Collected data:
-- ==== Sys2Proof/Laws/Step.lean ====
section
/-!
SUPPORT. What one step can do, said once: the turn is taken off, and then exactly one of the operations below runs at
its own control point, or an input arrives.
-/

namespace Sys2Proof.Machine

/-! Taking a turn changes nothing but the list of turns. -/

@[simp] theorem afterTurn_cfg (s : State) : (afterTurn s).cfg = s.cfg := by
  unfold afterTurn; split <;> rfl

@[simp] theorem afterTurn_inputs (s : State) : (afterTurn s).inputs = s.inputs := by
  unfold afterTurn; split <;> rfl

@[simp] theorem afterTurn_rb (s : State) : (afterTurn s).rb = s.rb := by
  unfold afterTurn; split <;> rfl

@[simp] theorem afterTurn_hostInitDone (s : State) : (afterTurn s).hostInitDone = s.hostInitDone := by
  unfold afterTurn; split <;> rfl

@[simp] theorem afterTurn_timedOut (s : State) : (afterTurn s).timedOut = s.timedOut := by
  unfold afterTurn; split <;> rfl

@[simp] theorem afterTurn_expectedByteCount (s : State) : (afterTurn s).expectedByteCount = s.expectedByteCount := by
  unfold afterTurn; split <;> rfl

@[simp] theorem afterTurn_staging (s : State) : (afterTurn s).staging = s.staging := by
  unfold afterTurn; split <;> rfl

@[simp] theorem afterTurn_selectedCommand (s : State) : (afterTurn s).selectedCommand = s.selectedCommand := by
  unfold afterTurn; split <;> rfl

@[simp] theorem afterTurn_stagedLen (s : State) : (afterTurn s).stagedLen = s.stagedLen := by
  unfold afterTurn; split <;> rfl

@[simp] theorem afterTurn_pc (s : State) : (afterTurn s).pc = s.pc := by
  unfold afterTurn; split <;> rfl

@[simp] theorem afterTurn_endCause (s : State) : (afterTurn s).endCause = s.endCause := by
  unfold afterTurn; split <;> rfl

@[simp] theorem afterTurn_result (s : State) : (afterTurn s).result = s.result := by
  unfold afterTurn; split <;> rfl

@[simp] theorem afterTurn_armed (s : State) : (afterTurn s).armed = s.armed := by
  unfold afterTurn; split <;> rfl

@[simp] theorem afterTurn_ie (s : State) : (afterTurn s).ie = s.ie := by
  unfold afterTurn; split <;> rfl

@[simp] theorem afterTurn_now (s : State) : (afterTurn s).now = s.now := by
  unfold afterTurn; split <;> rfl

@[simp] theorem afterTurn_alarm (s : State) : (afterTurn s).alarm = s.alarm := by
  unfold afterTurn; split <;> rfl

@[simp] theorem afterTurn_uartPending (s : State) : (afterTurn s).uartPending = s.uartPending := by
  unfold afterTurn; split <;> rfl

@[simp] theorem afterTurn_cmdPriv (s : State) : (afterTurn s).cmdPriv = s.cmdPriv := by
  unfold afterTurn; split <;> rfl

@[simp] theorem afterTurn_hist (s : State) : (afterTurn s).hist = s.hist := by
  unfold afterTurn; split <;> rfl

@[simp] theorem afterTurn_fault (s : State) : (afterTurn s).fault = s.fault := by
  unfold afterTurn; split <;> rfl

@[simp] theorem afterTurn_wsResult (s : State) : (afterTurn s).wsResult = s.wsResult := by
  unfold afterTurn; split <;> rfl

@[simp] theorem afterTurn_output (s : State) : (afterTurn s).output = s.output := by
  unfold afterTurn; split <;> rfl

/-! The predicates over a state's Booleans do not see the turns. -/

@[simp] theorem phase_afterTurn (s : State) : phase (afterTurn s) = phase s := by simp [phase]

@[simp] theorem stagingRead_afterTurn (s : State) (i : Nat) : stagingRead (afterTurn s) i = stagingRead s i := by
  simp [stagingRead]

theorem stagingBytes_afterTurn (s : State) (n k : Nat) : stagingBytes (afterTurn s) n k = stagingBytes s n k := by
  induction n generalizing k with
  | zero => rfl
  | succ n ih => simp [stagingBytes, ih]

@[simp] theorem stagedToken_afterTurn (s : State) : stagedToken (afterTurn s) = stagedToken s := by
  simp only [stagedToken, stagedFormat, phase_afterTurn, stagingBytes_afterTurn, afterTurn_stagedLen, afterTurn_cfg]

/-! What is fetched at DISPATCH. -/

/-- A staged token is the decoder's reading of the bytes the phase's format takes (R56). -/
theorem stagedToken_cases {s : State} {i : Instr} (h : stagedToken s = some i) :
    (phase s = .awaitingInit ∧ ∃ b, stagingRead s 0 = .ok b ∧ i = decodeW1 s.cfg b) ∨
    (phase s = .awaitingCommand ∧ ∃ o k, stagingRead s 0 = .ok o ∧ stagingRead s 1 = .ok k ∧
      i = decodeW2 s.cfg o k) ∨
    (phase s = .executingCommand ∧ ∃ bs, i = .subframe bs) := by
  unfold stagedToken stagedFormat at h
  cases hp : phase s <;> simp only [hp] at h
  case notStarted => cases h
  case sessionEnded => cases h
  case awaitingInit =>
    simp only [Format.size] at h
    cases hb : stagingBytes s 1 0 with
    | error r => simp [hb] at h
    | ok bs =>
      obtain ⟨hl, hr⟩ := stagingBytes_ok_iff.1 hb
      match bs, hl with
      | [b], _ =>
        simp only [hb, decode, Option.some.injEq] at h
        exact .inl ⟨rfl, b, by simpa using hr 0 (by simp), h.symm⟩
  case awaitingCommand =>
    simp only [Format.size, genericFrame, checksumSize] at h
    cases hb : stagingBytes s (1 + 1) 0 with
    | error r => simp [hb] at h
    | ok bs =>
      obtain ⟨hl, hr⟩ := stagingBytes_ok_iff.1 hb
      match bs, hl with
      | [o, k], _ =>
        simp only [hb, decode, Option.some.injEq] at h
        exact .inr (.inl ⟨rfl, o, k, by simpa using hr 0 (by simp), by simpa using hr 1 (by simp), h.symm⟩)
  case executingCommand =>
    cases hb : stagingBytes s (Format.w3 s.stagedLen).size 0 with
    | error r => simp [hb] at h
    | ok bs =>
      simp only [hb, decode] at h
      split at h
      · next heq =>
        split at heq
        · injection heq with h1; injection h1 with h2 h3
          injection h with h4
          exact .inr (.inr ⟨rfl, _, by rw [← h4, ← h2]⟩)
        · cases heq
      · cases h

/-- At DISPATCH, running the staged token is running DISPATCH. -/
theorem exec_stagedToken {s : State} {i : Instr} (hpc : s.pc = .dispatch) (h : stagedToken s = some i) :
    exec i s = exec .dispatch s := by
  rcases stagedToken_cases h with ⟨hp, b, hb, rfl⟩ | ⟨hp, o, k, ho, hk, rfl⟩ | ⟨hp, bs, rfl⟩
  · simp only [exec, execDispatch, hpc, if_true, dispatchHandler, hp, hb, decodeW1]
    by_cases h1 : b = s.cfg.initByte
    · simp [h1, execInit, dispatchIn, hpc, hp]
    · by_cases h2 : b = s.cfg.quitByte
      · subst h2
        simp [h1, execQuit, dispatchIn, hpc, hp]
      · simp [h1, h2, execNoise, dispatchIn, hpc, hp]
  · simp only [exec, execDispatch, hpc, if_true, dispatchHandler, hp, ho, hk, decodeW2]
    by_cases h1 : validate [o, k] = true
    · cases h2 : s.cfg.lookup o with
      | none => simp [h1, h2, execCmdUnsupported, dispatchIn, hpc, hp]
      | some d => simp [h1, h2, execCmdSelect, dispatchIn, hpc, hp]
    · simp [h1, execCmdBadsum, dispatchIn, hpc, hp]
  · simp only [exec, execDispatch, hpc, if_true, dispatchHandler, hp, execSubframe, dispatchIn]
    cases s.selectedCommand <;> simp

/-- What one step can be, in the turn `turn`, from the state `u` that turn has been taken off; only an expiry turn runs
ALARM_EXPIRE, and only with its callback installed. -/
inductive StepKind (turn : Turn) (u t : State) : Prop where
  | pass (h : t = u)
  | hostSends (bs : List Byte) (h : t = u.setPending (u.uartPending ++ bs))
  | platformEnables (h : t = u.setIe true)
  | platformSetsGate (b : Bool) (ht : turn = .platformSetsGate b) (hs : startable u = true) (h : t = u.setIe b)
  | platformSetsAlarm (a : Alarm) (hs : startable u = true) (h : t = u.setAlarm a)
  | entry (hpc : u.pc = .entry) (h : exec .entry u = .next t)
  | guard (hpc : u.pc = .guard) (h : exec .guard u = .next t)
  | wdg (hpc : u.pc = .wdg) (h : exec .wdg u = .next t)
  | avail (hpc : u.pc = .avail) (h : exec .avail u = .next t)
  | drain (hpc : u.pc = .drain) (h : exec (.drain u.expectedByteCount) u = .next t)
  | dispatch (hpc : u.pc = .dispatch) (h : exec .dispatch u = .next t)
  | wsDone (hpc : u.pc = .cmdWait) (hr : u.wsResult = some .done) (h : exec .wsDone u = .next t)
  | wsContinue (hpc : u.pc = .cmdWait) (hr : u.wsResult = some .cont) (h : exec .wsContinue u = .next t)
  | exit (hpc : u.pc = .exit) (h : exec (.exit u.endCause) u = .next t)
  | push (b : Byte) (h : exec (.push b) u = .next t)
  | tick (d : Nat) (h : exec (.tick d) u = .next t)
  | expire (ht : turn = .expire) (hc : callbackInstalled u = true) (h : exec .alarmExpire u = .next t)
  | workStep (op : Byte) (es : List Effect) (r : WsResult) (h : exec (.workStep op es r) u = .next t)
  | workSends (b : Byte) (hpc : u.pc = .cmdWait) (hr : u.wsResult = none) (h : exec (.txData b) u = .next t)
  | workRequests (n : Nat) (hpc : u.pc = .cmdWait) (hr : u.wsResult = none) (h : exec (.request n) u = .next t)
  | start (caps : Caps) (timeout chipId : Nat) (h : exec (.start caps timeout chipId) u = .next t)

/-- Everything a step can do when it answers a next state: the state was not faulted, and one kind of step ran. -/
theorem step_cases {s t : State} (h : step s = .next t) :
    s.fault = none ∧ StepKind (nextTurn s) (afterTurn s) t := by
  unfold step at h
  cases hf : s.fault with
  | some r => simp [hf] at h
  | none =>
    refine ⟨rfl, ?_⟩
    simp only [hf] at h
    cases ht : nextTurn s <;> simp only [ht, fetch] at h
    case engine =>
      cases hpc : s.pc <;> simp only [engineOp, afterTurn_pc, hpc, input] at h
      case idle => injection h with h; exact .pass h.symm
      case stopped => injection h with h; exact .pass h.symm
      case entry => exact .entry (by simp [hpc]) h
      case guard => exact .guard (by simp [hpc]) h
      case wdg => exact .wdg (by simp [hpc]) h
      case avail => exact .avail (by simp [hpc]) h
      case drain => exact .drain (by simp [hpc]) h
      case exit => exact .exit (by simp [hpc]) h
      case dispatch =>
        cases hk : stagedToken (afterTurn s) with
        | none => simp only [hk] at h; exact .dispatch (by simp [hpc]) h
        | some i =>
          simp only [hk] at h
          exact .dispatch (by simp [hpc]) (by rw [← exec_stagedToken (by simp [hpc]) hk]; exact h)
      case cmdWait =>
        cases hr : s.wsResult with
        | none => simp only [afterTurn_wsResult, hr] at h; injection h with h; exact .pass h.symm
        | some r =>
          cases r
          · simp only [afterTurn_wsResult, hr] at h; exact .wsDone (by simp [hpc]) (by simp [hr]) h
          · simp only [afterTurn_wsResult, hr] at h; exact .wsContinue (by simp [hpc]) (by simp [hr]) h
    case rx =>
      cases hb : (afterTurn s).uartPending with
      | nil => simp only [hb, List.head?_nil, Option.map_none, input] at h; injection h with h; exact .pass h.symm
      | cons b bs => simp only [hb, List.head?_cons, Option.map_some] at h; exact .push b h
    case tick d => exact .tick d h
    case expire =>
      by_cases hc : callbackInstalled (afterTurn s) = true
      · rw [if_pos hc] at h; exact .expire rfl hc h
      · rw [if_neg hc] at h; simp only [input] at h; injection h with h; exact .pass h.symm
    case work es r =>
      cases hs : s.selectedCommand with
      | none =>
        simp only [afterTurn_selectedCommand, hs, Option.map_none, input] at h
        injection h with h; exact .pass h.symm
      | some op =>
        simp only [afterTurn_selectedCommand, hs, Option.map_some] at h
        exact .workStep op es r h
    case workSends b =>
      by_cases hc : (afterTurn s).pc = .cmdWait ∧ (afterTurn s).wsResult = none
      · rw [if_pos hc] at h; exact .workSends b hc.1 hc.2 h
      · rw [if_neg hc] at h; simp only [input] at h; injection h with h; exact .pass h.symm
    case workRequests n =>
      by_cases hc : (afterTurn s).pc = .cmdWait ∧ (afterTurn s).wsResult = none
      · rw [if_pos hc] at h; exact .workRequests n hc.1 hc.2 h
      · rw [if_neg hc] at h; simp only [input] at h; injection h with h; exact .pass h.symm
    case start c t x => exact .start c t x h
    case hostSends bs => simp only [input] at h; injection h with h; exact .hostSends bs h.symm
    case platformEnables =>
      simp only [input] at h; injection h with h; exact .platformEnables h.symm
    case platformSetsGate b =>
      simp only [input] at h
      split at h <;> injection h with h
      · next hs => exact .platformSetsGate b rfl hs h.symm
      · exact .pass h.symm
    case platformSetsAlarm d e =>
      simp only [input] at h
      split at h <;> injection h with h
      · next hs => exact .platformSetsAlarm ⟨d, e⟩ hs h.symm
      · exact .pass h.symm

end Sys2Proof.Machine
end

* _Problem statement_
Starting at the first line of the data above, please restate word for word every line up to and including the one that holds "s).rb = s.rb := by", and add nothing else.

* _Your solution_
-- ==== Sys2Proof/Laws/Step.lean ====
section
/-!
SUPPORT. What one step can do, said once: the turn is taken off, and then exactly one of the operations below runs at
its own control point, or an input arrives.
-/

namespace Sys2Proof.Machine

/-! Taking a turn changes nothing but the list of turns. -/

@[simp] theorem afterTurn_cfg (s : State) : (afterTurn s).cfg = s.cfg := by
  unfold afterTurn; split <;> rfl

@[simp] theorem afterTurn_inputs (s : State) : (afterTurn s).inputs = s.inputs := by
  unfold afterTurn; split <;> rfl

@[simp] theorem afterTurn_rb (s : State) : (afterTurn s).rb = s.rb := by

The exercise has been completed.